- _ASSIGNMENT_
What you give must be exactly the lines of the material from the first through the line that contains "def Obligations.LifecycleMovesOnlyAtPorstDeassert : Prop", inclusive, and no others.

Segment Open

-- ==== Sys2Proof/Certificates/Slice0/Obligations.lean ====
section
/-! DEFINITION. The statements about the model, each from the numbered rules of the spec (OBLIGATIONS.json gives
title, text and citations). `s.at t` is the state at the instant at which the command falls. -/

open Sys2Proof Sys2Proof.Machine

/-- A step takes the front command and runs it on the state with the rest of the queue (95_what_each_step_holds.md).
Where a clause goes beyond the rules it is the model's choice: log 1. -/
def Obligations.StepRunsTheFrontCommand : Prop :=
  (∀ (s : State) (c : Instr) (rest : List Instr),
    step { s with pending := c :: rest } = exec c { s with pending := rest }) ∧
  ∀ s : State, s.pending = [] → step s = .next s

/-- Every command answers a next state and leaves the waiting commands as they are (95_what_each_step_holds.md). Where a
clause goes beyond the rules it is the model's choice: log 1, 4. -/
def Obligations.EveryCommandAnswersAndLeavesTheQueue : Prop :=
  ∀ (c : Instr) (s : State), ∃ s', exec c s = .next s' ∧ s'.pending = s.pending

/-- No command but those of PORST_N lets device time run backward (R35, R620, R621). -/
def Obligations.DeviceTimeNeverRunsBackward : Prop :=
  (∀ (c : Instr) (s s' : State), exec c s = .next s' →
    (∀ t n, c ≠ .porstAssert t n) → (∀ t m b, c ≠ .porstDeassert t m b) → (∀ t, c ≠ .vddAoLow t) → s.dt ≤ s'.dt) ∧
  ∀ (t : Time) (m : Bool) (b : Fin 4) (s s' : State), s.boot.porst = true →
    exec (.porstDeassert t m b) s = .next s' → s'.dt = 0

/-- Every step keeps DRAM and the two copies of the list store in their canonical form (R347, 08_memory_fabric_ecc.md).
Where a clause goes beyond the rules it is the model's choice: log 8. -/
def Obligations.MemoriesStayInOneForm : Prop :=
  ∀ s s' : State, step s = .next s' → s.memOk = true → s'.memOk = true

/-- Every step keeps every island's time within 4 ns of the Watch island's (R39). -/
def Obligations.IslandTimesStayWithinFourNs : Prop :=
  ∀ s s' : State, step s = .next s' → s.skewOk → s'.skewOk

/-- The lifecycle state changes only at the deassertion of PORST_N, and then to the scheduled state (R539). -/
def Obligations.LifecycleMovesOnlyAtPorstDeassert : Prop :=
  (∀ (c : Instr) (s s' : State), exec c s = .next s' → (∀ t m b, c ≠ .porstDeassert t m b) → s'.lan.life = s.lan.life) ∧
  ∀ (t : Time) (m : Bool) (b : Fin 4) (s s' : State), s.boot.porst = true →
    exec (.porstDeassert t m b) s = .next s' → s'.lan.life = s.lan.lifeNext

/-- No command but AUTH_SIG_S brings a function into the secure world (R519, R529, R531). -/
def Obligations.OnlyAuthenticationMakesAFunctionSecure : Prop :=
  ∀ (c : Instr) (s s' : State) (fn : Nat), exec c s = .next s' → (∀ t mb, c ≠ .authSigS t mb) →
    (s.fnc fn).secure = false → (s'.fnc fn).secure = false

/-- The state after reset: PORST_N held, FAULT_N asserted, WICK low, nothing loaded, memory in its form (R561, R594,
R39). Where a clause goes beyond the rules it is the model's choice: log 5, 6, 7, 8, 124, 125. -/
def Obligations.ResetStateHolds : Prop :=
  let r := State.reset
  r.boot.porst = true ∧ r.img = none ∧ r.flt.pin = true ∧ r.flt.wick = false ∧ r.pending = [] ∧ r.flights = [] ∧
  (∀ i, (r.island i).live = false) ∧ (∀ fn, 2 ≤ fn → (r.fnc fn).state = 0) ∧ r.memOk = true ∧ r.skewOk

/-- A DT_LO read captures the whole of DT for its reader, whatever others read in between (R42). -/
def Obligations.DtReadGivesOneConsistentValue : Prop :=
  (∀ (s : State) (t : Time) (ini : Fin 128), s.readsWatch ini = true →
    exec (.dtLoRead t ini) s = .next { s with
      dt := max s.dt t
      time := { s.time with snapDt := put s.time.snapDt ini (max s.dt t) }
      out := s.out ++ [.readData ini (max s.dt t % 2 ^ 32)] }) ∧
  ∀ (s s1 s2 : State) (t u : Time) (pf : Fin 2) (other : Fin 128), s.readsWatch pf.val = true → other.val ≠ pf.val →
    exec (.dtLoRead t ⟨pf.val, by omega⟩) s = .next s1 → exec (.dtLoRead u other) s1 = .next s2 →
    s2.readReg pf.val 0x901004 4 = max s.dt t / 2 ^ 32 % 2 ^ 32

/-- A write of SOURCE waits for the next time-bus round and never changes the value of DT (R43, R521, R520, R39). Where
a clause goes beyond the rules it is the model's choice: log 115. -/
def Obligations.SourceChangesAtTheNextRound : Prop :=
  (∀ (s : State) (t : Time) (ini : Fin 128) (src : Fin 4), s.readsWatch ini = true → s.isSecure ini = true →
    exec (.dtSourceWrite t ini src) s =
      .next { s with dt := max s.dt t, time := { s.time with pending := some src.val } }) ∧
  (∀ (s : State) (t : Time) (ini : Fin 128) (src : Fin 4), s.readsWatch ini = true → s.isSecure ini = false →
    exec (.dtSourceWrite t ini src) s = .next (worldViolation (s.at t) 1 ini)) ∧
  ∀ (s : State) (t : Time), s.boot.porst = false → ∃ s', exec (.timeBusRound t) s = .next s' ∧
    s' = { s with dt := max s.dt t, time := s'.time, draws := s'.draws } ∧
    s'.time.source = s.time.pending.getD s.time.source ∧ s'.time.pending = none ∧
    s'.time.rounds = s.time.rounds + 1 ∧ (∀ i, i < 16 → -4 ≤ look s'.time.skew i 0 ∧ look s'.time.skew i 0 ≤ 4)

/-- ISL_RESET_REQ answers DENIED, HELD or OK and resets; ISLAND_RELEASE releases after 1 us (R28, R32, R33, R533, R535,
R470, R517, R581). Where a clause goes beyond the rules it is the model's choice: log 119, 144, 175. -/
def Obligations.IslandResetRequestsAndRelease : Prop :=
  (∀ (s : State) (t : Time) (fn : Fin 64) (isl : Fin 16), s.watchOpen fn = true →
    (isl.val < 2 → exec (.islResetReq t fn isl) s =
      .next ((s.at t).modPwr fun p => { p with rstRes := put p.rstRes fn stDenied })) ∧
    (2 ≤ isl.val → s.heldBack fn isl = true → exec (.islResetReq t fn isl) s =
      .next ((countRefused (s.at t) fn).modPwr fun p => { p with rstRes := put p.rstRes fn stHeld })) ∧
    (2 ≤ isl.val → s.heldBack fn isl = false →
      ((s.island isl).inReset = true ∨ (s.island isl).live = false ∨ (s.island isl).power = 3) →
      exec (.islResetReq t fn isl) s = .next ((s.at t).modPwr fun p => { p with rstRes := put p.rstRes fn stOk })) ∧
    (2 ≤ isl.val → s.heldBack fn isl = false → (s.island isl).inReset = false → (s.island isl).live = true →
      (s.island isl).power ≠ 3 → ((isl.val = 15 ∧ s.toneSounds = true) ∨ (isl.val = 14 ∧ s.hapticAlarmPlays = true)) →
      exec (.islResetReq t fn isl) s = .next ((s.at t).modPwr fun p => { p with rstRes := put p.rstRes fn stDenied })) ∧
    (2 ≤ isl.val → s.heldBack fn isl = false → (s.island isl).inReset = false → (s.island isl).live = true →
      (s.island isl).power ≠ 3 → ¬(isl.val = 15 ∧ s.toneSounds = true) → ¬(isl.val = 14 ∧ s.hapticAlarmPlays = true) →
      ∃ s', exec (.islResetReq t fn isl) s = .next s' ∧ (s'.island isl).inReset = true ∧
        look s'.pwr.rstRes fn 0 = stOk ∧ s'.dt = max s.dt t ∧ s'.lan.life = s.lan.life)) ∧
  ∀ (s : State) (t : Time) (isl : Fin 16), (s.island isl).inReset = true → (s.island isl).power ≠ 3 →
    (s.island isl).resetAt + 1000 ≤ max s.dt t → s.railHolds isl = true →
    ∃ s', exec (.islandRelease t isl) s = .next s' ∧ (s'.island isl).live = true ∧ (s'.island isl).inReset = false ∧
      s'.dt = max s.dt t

Segment Closed

- _ANSWER FOR THIS EXERCISE_
-- ==== Sys2Proof/Certificates/Slice0/Obligations.lean ====
section
/-! DEFINITION. The statements about the model, each from the numbered rules of the spec (OBLIGATIONS.json gives
title, text and citations). `s.at t` is the state at the instant at which the command falls. -/

open Sys2Proof Sys2Proof.Machine

/-- A step takes the front command and runs it on the state with the rest of the queue (95_what_each_step_holds.md).
Where a clause goes beyond the rules it is the model's choice: log 1. -/
def Obligations.StepRunsTheFrontCommand : Prop :=
  (∀ (s : State) (c : Instr) (rest : List Instr),
    step { s with pending := c :: rest } = exec c { s with pending := rest }) ∧
  ∀ s : State, s.pending = [] → step s = .next s

/-- Every command answers a next state and leaves the waiting commands as they are (95_what_each_step_holds.md). Where a
clause goes beyond the rules it is the model's choice: log 1, 4. -/
def Obligations.EveryCommandAnswersAndLeavesTheQueue : Prop :=
  ∀ (c : Instr) (s : State), ∃ s', exec c s = .next s' ∧ s'.pending = s.pending

/-- No command but those of PORST_N lets device time run backward (R35, R620, R621). -/
def Obligations.DeviceTimeNeverRunsBackward : Prop :=
  (∀ (c : Instr) (s s' : State), exec c s = .next s' →
    (∀ t n, c ≠ .porstAssert t n) → (∀ t m b, c ≠ .porstDeassert t m b) → (∀ t, c ≠ .vddAoLow t) → s.dt ≤ s'.dt) ∧
  ∀ (t : Time) (m : Bool) (b : Fin 4) (s s' : State), s.boot.porst = true →
    exec (.porstDeassert t m b) s = .next s' → s'.dt = 0

/-- Every step keeps DRAM and the two copies of the list store in their canonical form (R347, 08_memory_fabric_ecc.md).
Where a clause goes beyond the rules it is the model's choice: log 8. -/
def Obligations.MemoriesStayInOneForm : Prop :=
  ∀ s s' : State, step s = .next s' → s.memOk = true → s'.memOk = true

/-- Every step keeps every island's time within 4 ns of the Watch island's (R39). -/
def Obligations.IslandTimesStayWithinFourNs : Prop :=
  ∀ s s' : State, step s = .next s' → s.skewOk → s'.skewOk

/-- The lifecycle state changes only at the deassertion of PORST_N, and then to the scheduled state (R539). -/
def Obligations.LifecycleMovesOnlyAtPorstDeassert : Prop :=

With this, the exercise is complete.